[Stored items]
BEGIN

-- ==== Sys2Proof/Tests/Slice0.lean ====
section
/-! SUPPORT. Tests of the model against the spec, and a witness for the hypotheses of each statement. -/

namespace Sys2Proof.Tests

open Sys2Proof Sys2Proof.Machine

set_option Elab.async false


/-! ### Decoding (R39, R43, R45, R50, R58) -/

/-- A wide instruction laid out as R45 says, each field with a value of its own. -/
def wideWords (op : BitVec 8) : List Word :=
  [((0xA6#8).extractLsb' 0 2 ++ 0x11#8 ++ 0x22#8 ++ 1#1 ++ 5#3 ++ op ++ 1#2), (0x2345#14 ++ 1#1 ++ 0#1 ++ 1#1 ++ 0#1 ++ 0x33#8 ++ (0xA6#8).extractLsb' 2 6)]

/-- The fields of `wideWords`. -/
def wideValue : WForm := ⟨0x2345, true, false, true, false, 0x33, 0xA6, 0x11, 0x22, true, 5⟩

/-- A compact instruction laid out as R43 says. -/
def compactWords (op : BitVec 8) : List Word := [(0x2A#6 ++ 0x11#8 ++ 0x22#8 ++ op ++ 0#2)]

/-- Whether words decode to just one instruction. -/
def decodesTo (ws : List Word) (i : Instr) : Bool :=
  match decodeWords ws with
  | .ok (j, []) => decide (j = i)
  | _ => false

theorem test_decode_00 : ([(0x00, .nop), (0x01, .mov), (0x02, .sel), (0x03, .iadd), (0x04, .isub), (0x05, .imul), (0x06, .imulh), (0x07, .imad), (0x08, .idiv), (0x09,
    .irem), (0x0A, .imin), (0x0B, .imax), (0x0C, .iabs), (0x0D, .icmp), (0x0E, .and), (0x0F, .or)] :
    List (BitVec 8 × (List Prefix → WForm → Instr))).all (fun x => decodesTo (wideWords x.1) (x.2 [] wideValue)) = true := by decide +kernel

theorem test_decode_10 : ([(0x10, .xor), (0x11, .not), (0x12, .shl), (0x13, .shr), (0x14, .sar), (0x15, .rot), (0x16, .bfx), (0x17, .bfi), (0x18, .popc), (0x19, .clz),
    (0x1A, .brev), (0x1B, .lea), (0x1C, .lxch), (0x1D, .poll), (0x1E, .gfold), (0x1F, .bperm)] :
    List (BitVec 8 × (List Prefix → WForm → Instr))).all (fun x => decodesTo (wideWords x.1) (x.2 [] wideValue)) = true := by decide +kernel

theorem test_decode_20 : ([(0x20, .fadd), (0x21, .fsub), (0x22, .fmul), (0x23, .ffma), (0x24, .fmin), (0x25, .fmax), (0x26, .fdiv), (0x27, .fsqrt), (0x28, .frcp), (0x29,
    .frsq), (0x2A, .fexp2), (0x2B, .flog2), (0x2C, .fsin), (0x2D, .fcos), (0x2E, .fcmp), (0x2F, .fclass)] :
    List (BitVec 8 × (List Prefix → WForm → Instr))).all (fun x => decodesTo (wideWords x.1) (x.2 [] wideValue)) = true := by decide +kernel

theorem test_decode_30 : ([(0x30, .cvt), (0x31, .cvtn), (0x32, .packbx), (0x33, .unpkbx), (0x34, .frnd), (0x35, .fscale), (0x36, .fdot2), (0x37, .fdot4), (0x38, .idot4),
    (0x39, .rsplit), (0x3A, .rnext), (0x3B, .runif), (0x3C, .iaddx)] :
    List (BitVec 8 × (List Prefix → WForm → Instr))).all (fun x => decodesTo (wideWords x.1) (x.2 [] wideValue)) = true := by decide +kernel

theorem test_decode_40 : ([(0x40, .bra), (0x41, .brx), (0x42, .cbr), (0x43, .call), (0x44, .ret), (0x45, .split), (0x46, .join), (0x47, .loop), (0x48, .part), (0x49,
    .regang), (0x4A, .elect), (0x4B, .exit), (0x4C, .trap), (0x4D, .bkpt), (0x4E, .srd), (0x4F, .swr)] :
    List (BitVec 8 × (List Prefix → WForm → Instr))).all (fun x => decodesTo (wideWords x.1) (x.2 [] wideValue)) = true := by decide +kernel

theorem test_decode_50 : ([(0x50, .setfmt), (0x51, .region), (0x52, .yield), (0x53, .lease), (0x54, .leaseq)] :
    List (BitVec 8 × (List Prefix → WForm → Instr))).all (fun x => decodesTo (wideWords x.1) (x.2 [] wideValue)) = true := by decide +kernel

theorem test_decode_60 : ([(0x60, .ld), (0x61, .st), (0x62, .ldw), (0x63, .ldc), (0x64, .stf), (0x65, .feq), (0x66, .feset), (0x67, .bwin), (0x68, .bwrel), (0x69,
    .pref), (0x6A, .fence), (0x6B, .lds)] :
    List (BitVec 8 × (List Prefix → WForm → Instr))).all (fun x => decodesTo (wideWords x.1) (x.2 [] wideValue)) = true := by decide +kernel

theorem test_decode_70 : ([(0x70, .cpy), (0x71, .cpyg), (0x72, .cpyr), (0x73, .cseal), (0x74, .cwait), (0x75, .qinit), (0x76, .qpush), (0x77, .qpop), (0x78, .qpeek),
    (0x79, .binit), (0x7A, .bexp), (0x7B, .barv), (0x7C, .bwait), (0x7D, .gsync), (0x7E, .sppin), (0x7F, .spunp)] :
    List (BitVec 8 × (List Prefix → WForm → Instr))).all (fun x => decodesTo (wideWords x.1) (x.2 [] wideValue)) = true := by decide +kernel

theorem test_decode_80 : ([(0x80, .mcast), (0x81, .hbar)] :
    List (BitVec 8 × (List Prefix → WForm → Instr))).all (fun x => decodesTo (wideWords x.1) (x.2 [] wideValue)) = true := by decide +kernel

theorem test_decode_90 : ([(0x90, .mlay), (0x91, .mldb), (0x92, .mlda), (0x93, .mzero), (0x94, .mma), (0x95, .mmam), (0x96, .mmask), (0x97, .mst), (0x98, .mldc), (0x99,
    .mtrans), (0x9A, .mgather), (0x9B, .mbatch), (0x9C, .mwait), (0x9D, .stc), (0x9E, .maccr)] :
    List (BitVec 8 × (List Prefix → WForm → Instr))).all (fun x => decodesTo (wideWords x.1) (x.2 [] wideValue)) = true := by decide +kernel

theorem test_decode_B0 : ([(0xB0, .mncpl), (0xB1, .mnbias), (0xB2, .mnclamp), (0xB3, .mnfree), (0xB4, .mnbeta), (0xB5, .mnmode), (0xB6, .mnsweep), (0xB7, .mnpick),
    (0xB8, .mnread), (0xB9, .mnstate), (0xBA, .mnwait), (0xBB, .mnreset)] :
    List (BitVec 8 × (List Prefix → WForm → Instr))).all (fun x => decodesTo (wideWords x.1) (x.2 [] wideValue)) = true := by decide +kernel

theorem test_decode_C0 : ([(0xC0, .atom), (0xC1, .atomr), (0xC2, .atomp), (0xC3, .bfins), (0xC4, .bffcs), (0xC5, .bfpls), (0xC6, .txb), (0xC7, .txc), (0xC8, .txa),
    (0xC9, .atomw)] :
    List (BitVec 8 × (List Prefix → WForm → Instr))).all (fun x => decodesTo (wideWords x.1) (x.2 [] wideValue)) = true := by decide +kernel

theorem test_decode_D0 : ([(0xD0, .spawn), (0xD1, .jdec), (0xD2, .jwait), (0xD3, .launch), (0xD4, .cancel), (0xD5, .tdone), (0xD6, .twait), (0xD7, .prio)] :
    List (BitVec 8 × (List Prefix → WForm → Instr))).all (fun x => decodesTo (wideWords x.1) (x.2 [] wideValue)) = true := by decide +kernel

theorem test_decode_E0 : ([(0xE0, .puts), (0xE1, .getr), (0xE2, .sigw)] :
    List (BitVec 8 × (List Prefix → WForm → Instr))).all (fun x => decodesTo (wideWords x.1) (x.2 [] wideValue)) = true := by decide +kernel

theorem test_decode_compact : ([(0x00, .nopC), (0x01, .movC), (0x03, .iaddC), (0x04, .isubC), (0x05, .imulC), (0x0A, .iminC), (0x0B, .imaxC), (0x0E, .andC), (0x0F,
    .orC), (0x10, .xorC), (0x11, .notC), (0x12, .shlC), (0x13, .shrC), (0x14, .sarC), (0x20, .faddC), (0x21, .fsubC), (0x22, .fmulC), (0x24, .fminC), (0x25, .fmaxC),
    (0x46, .joinC), (0x4B, .exitC), (0x52, .yieldC), (0x7D, .gsyncC)] :
    List (BitVec 8 × (List Prefix → CForm → Instr))).all (fun x => decodesTo (compactWords x.1) (x.2 [] ⟨0x2A, 0x11, 0x22⟩)) = true := by decide +kernel

theorem test_decode_unassigned : ([0x3D, 0x3E, 0x3F, 0x55, 0x56, 0x57, 0x58, 0x59, 0x5A, 0x5B, 0x5C, 0x5D, 0x5E, 0x5F, 0x6C, 0x6D, 0x6E, 0x6F, 0x82, 0x83, 0x84, 0x85,
    0x86, 0x87, 0x88, 0x89, 0x8A, 0x8B, 0x8C, 0x8D, 0x8E, 0x8F, 0x9F, 0xA0, 0xA1, 0xA2, 0xA3, 0xA4, 0xA5, 0xA6, 0xA7, 0xA8, 0xA9, 0xAA, 0xAB, 0xAC, 0xAD, 0xAE, 0xAF,
    0xBC, 0xBD, 0xBE, 0xBF, 0xCA, 0xCB, 0xCC, 0xCD, 0xCE, 0xCF, 0xD8, 0xD9, 0xDA, 0xDB, 0xDC, 0xDD, 0xDE, 0xDF, 0xE3, 0xE4, 0xE5, 0xE6, 0xE7, 0xE8, 0xE9, 0xEA, 0xEB,
    0xEC, 0xED, 0xEE, 0xEF, 0xF0, 0xF1, 0xF2, 0xF3, 0xF4, 0xF5, 0xF6, 0xF7, 0xF8, 0xF9, 0xFA, 0xFB, 0xFC, 0xFD, 0xFE, 0xFF] : List (BitVec 8)).all (fun op =>
    decodesTo (wideWords op) (.illegalInstructionGroup ⟨[], true,
    (0x2345#14 ++ 1#1 ++ 0#1 ++ 1#1 ++ 0#1 ++ 0x33#8 ++ (0xA6#8) ++ 0x11#8 ++ 0x22#8 ++ 1#1 ++ 5#3 ++ op ++ 1#2)⟩)) = true := by decide +kernel

theorem test_decode_not_compact : ((List.range 256).map (BitVec.ofNat 8)).all (fun op => ([0x00#8, 0x01#8, 0x03#8, 0x04#8, 0x05#8, 0x0A#8, 0x0B#8, 0x0E#8, 0x0F#8,
    0x10#8, 0x11#8, 0x12#8, 0x13#8, 0x14#8, 0x20#8, 0x21#8, 0x22#8, 0x24#8, 0x25#8, 0x46#8, 0x4B#8, 0x52#8, 0x7D#8].contains op) ||
    decodesTo (compactWords op) (.illegalInstructionGroup ⟨[], false, (0#32 ++ 0x2A#6 ++ 0x11#8 ++ 0x22#8 ++ op ++ 0#2)⟩)) = true := by decide +kernel

/-- The examples of the spec: `?!m2 fadd.nf v5, v4!, s3`; `iadd v2, v2, -1`; `cvtn.f16.f32.pk.ovf=sat v8, v2, v3` (R118); `icmp.lt m3, v2, v7` (R104); `split m1, other, done` (R131); `ldc.b64.scope=die.acq v4, [w1+v2*8]` (R176). -/
theorem test_decode_examples :
    decodesTo [0xC1016881, 0x00024020] (.fadd [] ⟨0, true, false, false, true, 0, 0x83, 0x04, 0x05, true, 2⟩) = true ∧
    decodesTo [0xFC08080C] (.iaddC [] ⟨0x3F, 0x02, 0x02⟩) = true ∧
    decodesTo [0x00000006, 0xC08200C5, 0x06280000] (.cvtn [⟨.ovf, 0⟩] ⟨0x018A, false, false, false, false, 0, 0x03, 0x02, 0x08, false, 0⟩) = true ∧
    decodesTo [0xC0800035, 0x01A00001] (.icmp [] ⟨0x0068, false, false, false, false, 0, 0x07, 0x02, 0x00, false, 0⟩) = true ∧
    decodesTo [0x80010115, 0x00040001] (.split [] ⟨1, false, false, false, false, 0, 0x06, 0x00, 0x04, false, 0⟩) = true ∧
    decodesTo [0x0000016E, 0x8041018D, 0x005C0000] (.ldc [⟨.scp, 11⟩] ⟨0x0017, false, false, false, false, 0, 0x02, 0x01, 0x04, false, 0⟩) = true := by decide +kernel

/-- The prefix kinds of R50, each with its value field, and a word after them. -/
theorem test_decode_prefixes :
    decodesTo [(0x1234567#27 ++ 0#3 ++ 2#2), 0] (.nopC [⟨.rnd, 0x1234567⟩] ⟨0, 0, 0⟩) = true ∧
    decodesTo [(0x1234567#27 ++ 1#3 ++ 2#2), 0] (.nopC [⟨.ovf, 0x1234567⟩] ⟨0, 0, 0⟩) = true ∧
    decodesTo [(0x1234567#27 ++ 2#3 ++ 2#2), 0] (.nopC [⟨.xi, 0x1234567⟩] ⟨0, 0, 0⟩) = true ∧
    decodesTo [(0x1234567#27 ++ 3#3 ++ 2#2), 0] (.nopC [⟨.scp, 0x1234567⟩] ⟨0, 0, 0⟩) = true ∧
    decodesTo [(0x1234567#27 ++ 4#3 ++ 2#2), 0] (.nopC [⟨.spc, 0x1234567⟩] ⟨0, 0, 0⟩) = true ∧
    decodesTo [(0x1234567#27 ++ 5#3 ++ 2#2), 0] (.illegalInstructionGroup ⟨[(0x1234567#27 ++ 5#3 ++ 2#2)], false, 0⟩) = true := by decide +kernel

/-! ### Well-formed terms -/

/-- A raw group whose prefix is none, whose last word is a prefix, whose width does not fit its kind, whose upper word is not zero, or whose words are an instruction. -/
theorem test_wf_raw_groups : ([⟨[0#32], false, 3#64⟩, ⟨[], false, 2#64⟩, ⟨[], false, 1#64⟩, ⟨[], true, 3#64⟩, ⟨[], false, (1#32 ++ 3#32)⟩, ⟨[], true, 5#64⟩, ⟨[], false, 4#64⟩, ⟨[2#32], true, 1#64⟩] :
    List RawGroup).all (fun g => !(Instr.illegalInstructionGroup g).wellFormed) = true ∧
    ([⟨[], false, 3#64⟩, ⟨[2#32], true, (0xFF#62 ++ 1#2)⟩, ⟨[(5#30 ++ 2#2)], false, 4#64⟩] : List RawGroup).all (fun g => (Instr.illegalInstructionGroup g).wellFormed) = true := by
  decide +kernel

/-- Region-table entries of a reserved kind, a die, port, offset, size or base beyond its field, or device memory on no stack. -/
theorem test_wf_region_entries : ([⟨3, 1, 0, 0, 0, 0, 0⟩, ⟨0, 1, 8, 0, 0, 0, 0⟩, ⟨0, 1, 0, 2, 0, 0, 0⟩, ⟨0, 1, 0, 0, 2 ^ 24, 0, 0⟩, ⟨0, 1, 0, 0, 0, 2 ^ 22, 0⟩, ⟨0, 1, 0, 0, 0, 0, 2 ^ 22⟩,
    ⟨0, 0, 0, 0, 0, 0, 0⟩] : List RegionEntry).all (fun e => !(Instr.regionTableRewrite [e]).wellFormed) = true ∧
    (Instr.regionTableRewrite (List.replicate 1025 ⟨0, 1, 0, 0, 0, 0, 0⟩)).wellFormed = false ∧
    (Instr.regionTableRewrite [⟨2, 0, 7, 1, 2 ^ 24 - 1, 2 ^ 22 - 1, 2 ^ 22 - 1⟩]).wellFormed = true := by decide +kernel

/-- Base-die requests outside their fields, or of a line that is not aligned. -/
theorem test_wf_base_requests : ([⟨16, 0, 0, 0, 0, 0, [], 0⟩, ⟨0, 0, 8, 0, 0, 0, [], 0⟩, ⟨0, 0, 0, 256, 0, 0, [], 0⟩, ⟨0, 0, 0, 0, 2 ^ 36, 0, [], 0⟩, ⟨0, 0, 0, 0, 64, 0, [], 0⟩] : List BaseRequest).all
    (fun q => !(Instr.rd q).wellFormed && !(Instr.wr q).wellFormed && !(Instr.wrm q).wellFormed) = true ∧ (Instr.rd ⟨15, 0, 7, 255, 2 ^ 36 - 128, 0, [], 0⟩).wellFormed = true ∧ (Instr.wr ⟨0, 0, 0, 0, 0, 0, [0], 0⟩).wellFormed = false := by
  decide +kernel

/-- MAP commands of a size code, an address or a frame that is none. -/
theorem test_wf_maps : ([⟨0, 8, 0, ⟨true, true, true, true⟩, false, .dev, false⟩, ⟨8, 0, 0, ⟨true, true, true, true⟩, false, .dev, false⟩, ⟨0, 0, 8, ⟨true, true, true, true⟩, false, .dev, false⟩,
    ⟨0, 0, 2 ^ 52, ⟨true, true, true, true⟩, false, .dev, false⟩] : List MapCommand).all (fun m => !(Instr.map 0 m).wellFormed) = true ∧
    (Instr.map 8 ⟨0, 0, 0, ⟨true, true, true, true⟩, false, .dev, false⟩).wellFormed = false ∧ (Instr.map 7 ⟨4096, 7, 4096, ⟨true, true, true, true⟩, false, .dev, false⟩).wellFormed = true := by
  decide +kernel

/-- Level keys outside their widths, and partitions that are none. -/
theorem test_wf_level_keys : ([⟨5, 0, 0, 0, 0⟩, ⟨0, 256, 0, 0, 0⟩, ⟨0, 0, 256, 0, 0⟩, ⟨0, 0, 0, 65536, 0⟩, ⟨0, 0, 0, 0, 2 ^ 32⟩] : List LevelKey).all
    (fun k => !(Instr.hostCancel 0 k).wellFormed && !(Instr.tokenRound 0 k).wellFormed) = true ∧ (Instr.hostCancel 8 ⟨1, 0, 0, 0, 0⟩).wellFormed = false ∧
    (Instr.tokenRound 8 ⟨1, 0, 0, 0, 0⟩).wellFormed = false ∧ (Instr.hostCancel 7 ⟨4, 255, 255, 65535, 2 ^ 32 - 1⟩).wellFormed = true := by decide +kernel

/-- Places where no error can strike. -/
theorem test_wf_error_sites : ([.memory (2 ^ 52), .scr 0 (128 * 4096), .cls 8 0 0, .cls 0 12 0, .cls 0 0 (2 ^ 20), .chp 8 0, .chp 0 (2 ^ 25), .laneStore ⟨0, 0⟩ 4 0, .laneStore ⟨0, 0⟩ 0 256,
    .register ⟨0, 0⟩ 192 0, .register ⟨0, 0⟩ 0 4, .tile ⟨8, 0⟩ 0 0 0, .tile ⟨0, 0⟩ 4 0 0, .tile ⟨0, 0⟩ 0 32 0, .tile ⟨0, 0⟩ 0 0 32, .coins ⟨0, 96⟩ 0, .coins ⟨0, 0⟩ 64, .parity (.store ⟨8, 0⟩), .parity (.walk 8 0),
    .coreShared ⟨0, 96⟩, .dieShared 8] : List ErrorSite).all (fun x => !(Instr.uncorrectableError x).wellFormed) = true ∧
    ([.memory (2 ^ 52 - 1), .register ⟨0, 0⟩ 191 3, .tile ⟨7, 95⟩ 3 31 31, .controlDie, .sliceControl ⟨0, 0⟩] : List ErrorSite).all (fun x => (Instr.uncorrectableError x).wellFormed) = true := by
  decide +kernel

END

TASK OBJECTIVE =
Please show every line of the entries above that contains the word "nopC".

YOUR RESPONSE =
theorem test_decode_compact : ([(0x00, .nopC), (0x01, .movC), (0x03, .iaddC), (0x04, .isubC), (0x05, .imulC), (0x0A, .iminC), (0x0B, .imaxC), (0x0E, .andC), (0x0F,
    decodesTo [(0x1234567#27 ++ 0#3 ++ 2#2), 0] (.nopC [⟨.rnd, 0x1234567⟩] ⟨0, 0, 0⟩) = true ∧
    decodesTo [(0x1234567#27 ++ 1#3 ++ 2#2), 0] (.nopC [⟨.ovf, 0x1234567⟩] ⟨0, 0, 0⟩) = true ∧
    decodesTo [(0x1234567#27 ++ 2#3 ++ 2#2), 0] (.nopC [⟨.xi, 0x1234567⟩] ⟨0, 0, 0⟩) = true ∧
    decodesTo [(0x1234567#27 ++ 3#3 ++ 2#2), 0] (.nopC [⟨.scp, 0x1234567⟩] ⟨0, 0, 0⟩) = true ∧
    decodesTo [(0x1234567#27 ++ 4#3 ++ 2#2), 0] (.nopC [⟨.spc, 0x1234567⟩] ⟨0, 0, 0⟩) = true ∧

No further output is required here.